Depending on their allocated group, guests board the i-Ride on either level three or four. After the flight, they are then ushered into a free-flow post-show area on level two. Photos and merchandise can be collected in the “buy and bye” area at ground level.
The post-show area will double as an event space as This Is Holland attempts to pick up some of the corporate business already enjoyed by neighbouring attractions such as A’DAM Lookout.
Easy installation, successful collaborations
This is Brogent Technologies’ second i-Ride installation in Europe. It features four units of 10 seats split over two levels. As the single projector system is different to the larger double theatre Voletarium at Europa-Park, it required EN certification by the TÜV. Similar systems are already in use at Fuji-Q Highland in Japan and Shang Shun World in the Brogent’s native Taiwan. The latter was installed on the sixth floor of a building. The third floor installation in Amsterdam was therefore relatively easy, although minor adjustments had to be made to the screen to fit it into the circular building.
“We were very pleased with the co-operation with Brogent,” says van Berkel. This Is Holland was created using a largely Dutch team (the manufacturer’s European representative is Vekoma Rides Manufacturing). “And, we were very happy with the knowledge and service offered by the Leisure Expert Group. They have created a total experience.”

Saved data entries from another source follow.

-- ==== Sys2Proof/Laws/Issue.lean ====
section
/-! SUPPORT. Once for all commands: what the issue stage and the mailbox layer do with a command that is there to run, and
what issue leaves as it was. -/

namespace Sys2Proof.Laws

open Sys2Proof.Machine Sys2Proof.Safety

theorem sbReleases_nextId (os : List Nat) (k : Core) : (os.foldl sbRelease k).nextId = k.nextId := by
  induction os generalizing k with
  | nil => rfl
  | cons o os ih => exact ih _

/-- Releasing what has come due leaves the numbering of commands. -/
@[simp] theorem coreNow_nextId (s : State) (c : Nat) : (coreNow s c).nextId = (coreAt s c).nextId := by
  unfold coreNow sbSettle
  dsimp only
  split
  · rfl
  · exact sbReleases_nextId _ _

/-- A head command that can issue is issued, and its body runs. -/
theorem issueCmd_go {s : State} {c i : Nat} {sl : Slot} {q : QCmd} {sel : Bytes → Bool}
    {body : State → Slot → QCmd → Nat → State} (h : Issues s c i sl q) (hs : sel q.bytes = true) :
    issueCmd s c i sel body = body (issued s c i sl q) sl q (coreAt s c).nextId := by
  obtain ⟨h1, h2, h3, h4⟩ := h
  simp [issueCmd, issued, h1, h2, h3, h4, hs]

/-- A started command acts in the tenant it acted in. -/
@[simp] theorem cmdTenant_started (x : Inflight) : cmdTenant { x with started := true } = cmdTenant x := rfl

theorem begun_def (s : State) (r : CmdRef) : (modInfl s r fun y => { y with started := true }) = begun s r := rfl

/-- A command that is offered and passes its checks starts, and its body runs. -/
theorem runCmd_go {s : State} {r : CmdRef} {op : Nat} {x : Inflight} {checks : State → Bytes → List (Nat × Bool)}
    {body : State → Inflight → Bytes → State} (h : Offered s r op x) (hc : firstBad (checks s x.entry) = none) :
    runCmd s r op checks body = .next (body (begun s r) { x with started := true } x.entry) := by
  obtain ⟨h1, h2, h3, h4, h5⟩ := h
  simp [runCmd, runnable, h1, h2, h3, h4, h5, hc, begun]

/-- A command whose work has begun may go on. -/
theorem running_mayStart {s : State} {r : CmdRef} {op : Nat} {x : Inflight} (h : Running s r op x) : mayStart s x = true := by
  simp [mayStart, h.2.2.2.1]

/-- A command whose work has begun goes on, and its body runs. -/
theorem runCmd_on {s : State} {r : CmdRef} {op : Nat} {x : Inflight} {checks : State → Bytes → List (Nat × Bool)}
    {body : State → Inflight → Bytes → State} (h : Running s r op x) :
    runCmd s r op checks body = .next (body s x x.entry) := by
  obtain ⟨h1, h2, h3, h4, h5⟩ := h
  simp [runCmd, runnable, h1, h2, h3, h4, h5, mayStart]

/-- The row of one operation of an opcode runs the command when the entry asks for that operation. -/
theorem runCmdIf_sel {s : State} {r : CmdRef} {op : Nat} {x : Inflight} {sel : Bytes → Bool}
    {checks : State → Bytes → List (Nat × Bool)} {body : State → Inflight → Bytes → State} (h : inflAt s r = some x)
    (hs : sel x.entry = true) : runCmdIf s r op sel checks body = runCmd s r op checks body := by
  simp [runCmdIf, h, hs]

/-- A command that violates a check is refused with BADPARAM at the first field at fault, and has no effect (R385). -/
theorem runCmd_bad {s : State} {r : CmdRef} {op o : Nat} {x : Inflight} {checks : State → Bytes → List (Nat × Bool)}
    {body : State → Inflight → Bytes → State} (h : Offered s r op x) (hc : firstBad (checks s x.entry) = some o) :
    runCmd s r op checks body = .next (badParam s r o) := by
  obtain ⟨h1, h2, h3, h4, h5⟩ := h
  simp [runCmd, runnable, h1, h2, h3, h4, h5, hc]

theorem blockHeld_def (w : State) (r : CmdRef) (b : Bytes) : (modInfl w r fun y => { y with block := some b }) = blockHeld w r b :=
  rfl

/-- A command with a parameter block that is offered and passes its checks starts, and its body runs. -/
theorem runBlock_go {s w : State} {r : CmdRef} {op : Nat} {x : Inflight} {b : Bytes}
    {checks : State → Bytes → List (Nat × Bool)} {body : State → Inflight → Bytes → State}
    (h : TakesBlock s r op x w b (checks w b)) :
    runBlock s r op checks body = .next (body (blockHeld w r b) { x with started := true, block := some b } b) := by
  obtain ⟨⟨h1, h2⟩, h3, h4, h5, h6⟩ := h
  unfold runBlock
  rw [runCmd_go h1 h2]
  dsimp only
  rw [h3] at h5 ⊢
  simp only [cmdTenant] at h5 ⊢
  simp only [h5, h6, blockHeld]

/-- A command with a parameter block that was read goes on, and its body runs. -/
theorem runBlock_on {s : State} {r : CmdRef} {op : Nat} {x : Inflight} {b : Bytes} {checks : State → Bytes → List (Nat × Bool)}
    {body : State → Inflight → Bytes → State} (h : Running s r op x) (hb : x.block = some b) :
    runBlock s r op checks body = .next (body s x b) := by
  unfold runBlock
  rw [runCmd_on h]
  simp only [hb]

/-- `runCmd_go` from the one hypothesis. -/
theorem runCmd_takes {s : State} {r : CmdRef} {op : Nat} {x : Inflight} {checks : State → Bytes → List (Nat × Bool)}
    {body : State → Inflight → Bytes → State} (h : Takes s r op x (checks s x.entry)) :
    runCmd s r op checks body = .next (body (begun s r) { x with started := true } x.entry) :=
  runCmd_go h.1 h.2

/-- `runCmd_takes` for the row of one operation of an opcode. -/
theorem runCmdIf_takes {s : State} {r : CmdRef} {op : Nat} {x : Inflight} {sel : Bytes → Bool}
    {checks : State → Bytes → List (Nat × Bool)} {body : State → Inflight → Bytes → State}
    (h : Takes s r op x (checks s x.entry)) (hs : sel x.entry = true) :
    runCmdIf s r op sel checks body = .next (body (begun s r) { x with started := true } x.entry) :=
  (runCmdIf_sel h.1.1 hs).trans (runCmd_takes h)

/-! ### NVMe commands -/

/-- The row of an NVMe command that can run runs its body. -/
theorem nvRow_takes {s u : State} {sq cid op : Nat} {entry : Bytes} {admin : Bool} {c : NvCmd} {body : State → NvCmd → State}
    (h : NvTakes s sq cid entry admin op u c) : nvRow s sq cid entry admin op body = .next (body u c) := by
  unfold nvRow
  rw [h.taken]
  dsimp only
  rw [if_neg (by rw [h.queue, h.opcode, h.room]; rcases h.cool with g | g <;> simp [g]), h.live.1, h.live.2,
    if_neg (by simp), if_neg (by simp), if_neg (by rw [h.prp.1, h.prp.2]; simp)]

/-- Data that fit are written to the host buffer, and the command goes on. -/
theorem nvPut_fits {s : State} {c : NvCmd} {bs : Bytes} {done : State → State} (h : NvFits s c bs.length) :
    nvPut s c bs done = done (nvWrite s c bs) := by
  unfold nvPut
  dsimp only
  rw [if_neg h.1, h.2]
  rfl

/-- Host data that have been read go to the command. -/
theorem nvGet_fits {s : State} {c : NvCmd} {n : Nat} {d : Bytes} {k : State → Bytes → State} (h : NvFits s c n)
    (hd : c.hdata = some d) : nvGet s c n k = k s (padTo n d) := by
  unfold nvGet
  dsimp only
  rw [if_neg h.1, h.2, hd]
  rfl

/-- Host data that have not been read are asked for. -/
theorem nvGet_asks {s : State} {c : NvCmd} {n : Nat} {k : State → Bytes → State} (h : NvFits s c n) (hd : c.hdata = none) :
    nvGet s c n k = nvAsk s c false := by
  unfold nvGet
  dsimp only
  rw [if_neg h.1, h.2, hd]
  rfl

/-- A command that no lock holds executes. -/
theorem nvStart_free {s : State} {c : NvCmd} {rs : List (Nat × Nat × Nat)} {w : Bool} {k : State → NvCmd → State}
    (h : NvFree s c rs w) : nvStart s c rs w k = k (nvBegun s c) { c with started := true } := by
  obtain ⟨h1, h2, h3⟩ := h
  have e : (s.store.locks.filter fun l => rs.any fun r => lockHits l.2 r.1 r.2.1 r.2.2 w) = [] := by
    rw [List.filter_eq_nil_iff]
    intro l hl
    simp only [List.any_eq_true, not_exists, not_and]
    intro r hr
    rw [h2 l hl r hr]
    simp
  unfold nvStart
  rw [h1, if_neg (by simp)]
  dsimp only
  rw [e, if_neg (by simp), if_neg]
  · rfl
  · rintro (g | ⟨g1, g2⟩)
    · exact g rfl
    · rw [h3 g1] at g2
      simp at g2

/-! ### What issue leaves -/

theorem countEv_units (s : State) (u e t : Nat) : ∃ m, countEv s u e t = { s with units := m } := by
  unfold countEv
  dsimp only
  split
  · exact ⟨s.units, rfl⟩
  · exact ⟨_, rfl⟩

theorem popHead_only (s : State) (c i : Nat) : ∃ m u, popHead s c i = { s with cores := m, units := u } := by
  unfold popHead
  exact (countEv_units _ _ _ _).elim fun u h => ⟨_, u, h⟩

/-- Issue writes the core and the counters of the module, nothing else. -/
theorem issued_only (s : State) (c i : Nat) (sl : Slot) (q : QCmd) :
    ∃ m u, issued s c i sl q = { s with cores := m, units := u } := by
  obtain ⟨m, u, h⟩ := popHead_only (setCore s c (coreNow s c)) c i
  unfold issued
  rw [h]
  exact ⟨_, u, rfl⟩

@[simp] theorem issued_jobs (s : State) (c i : Nat) (sl : Slot) (q : QCmd) : (issued s c i sl q).jobs = s.jobs := by
  obtain ⟨m, u, h⟩ := issued_only s c i sl q; rw [h]

@[simp] theorem issued_clk (s : State) (c i : Nat) (sl : Slot) (q : QCmd) : (issued s c i sl q).clk = s.clk := by
  obtain ⟨m, u, h⟩ := issued_only s c i sl q; rw [h]

@[simp] theorem issued_atlas (s : State) (c i : Nat) (sl : Slot) (q : QCmd) : (issued s c i sl q).atlas = s.atlas := by
  obtain ⟨m, u, h⟩ := issued_only s c i sl q; rw [h]

@[simp] theorem issued_freeCtr (s : State) (c i : Nat) (sl : Slot) (q : QCmd) :
    (issued s c i sl q).freeCtr = s.freeCtr := by
  obtain ⟨m, u, h⟩ := issued_only s c i sl q; rw [h]

@[simp] theorem issued_power (s : State) (c i : Nat) (sl : Slot) (q : QCmd) : (issued s c i sl q).power = s.power := by
  obtain ⟨m, u, h⟩ := issued_only s c i sl q; rw [h]

@[simp] theorem merNow_issued (s : State) (c i : Nat) (sl : Slot) (q : QCmd) : merNow (issued s c i sl q) = merNow s := by
  simp [merNow]

@[simp] theorem merAt_issued (s : State) (c i : Nat) (sl : Slot) (q : QCmd) (src : Nat) :
    merAt (issued s c i sl q) src = merAt s src := by
  simp [merAt]

end Sys2Proof.Laws
end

Van Berkel says the quality of the product was key to securing partnerships with names like UNESCO and KLM (the airline features in the Schiphol scenes). He now hopes to partner with other Amsterdam attractions on co-marketing initiatives. Already a This Is Holland combination ticket is available to tourists taking one of the city’s popular canal tours.
At present, riders must pay €16.50, or €9.50 for under 13s, for either walk-up or online. A same day repeat ticket is also available. “We often hear people asking ‘Can we do it again?’ as soon as they get off the ride,” says van Berkel.
The challenge, of course, will be encouraging repeatability in years to come. But, for now, This Is Holland has a ready supply of Amsterdam tourists to tap into. It is surely only a matter of time before enough of them hop on that ferry and turn it into a hit.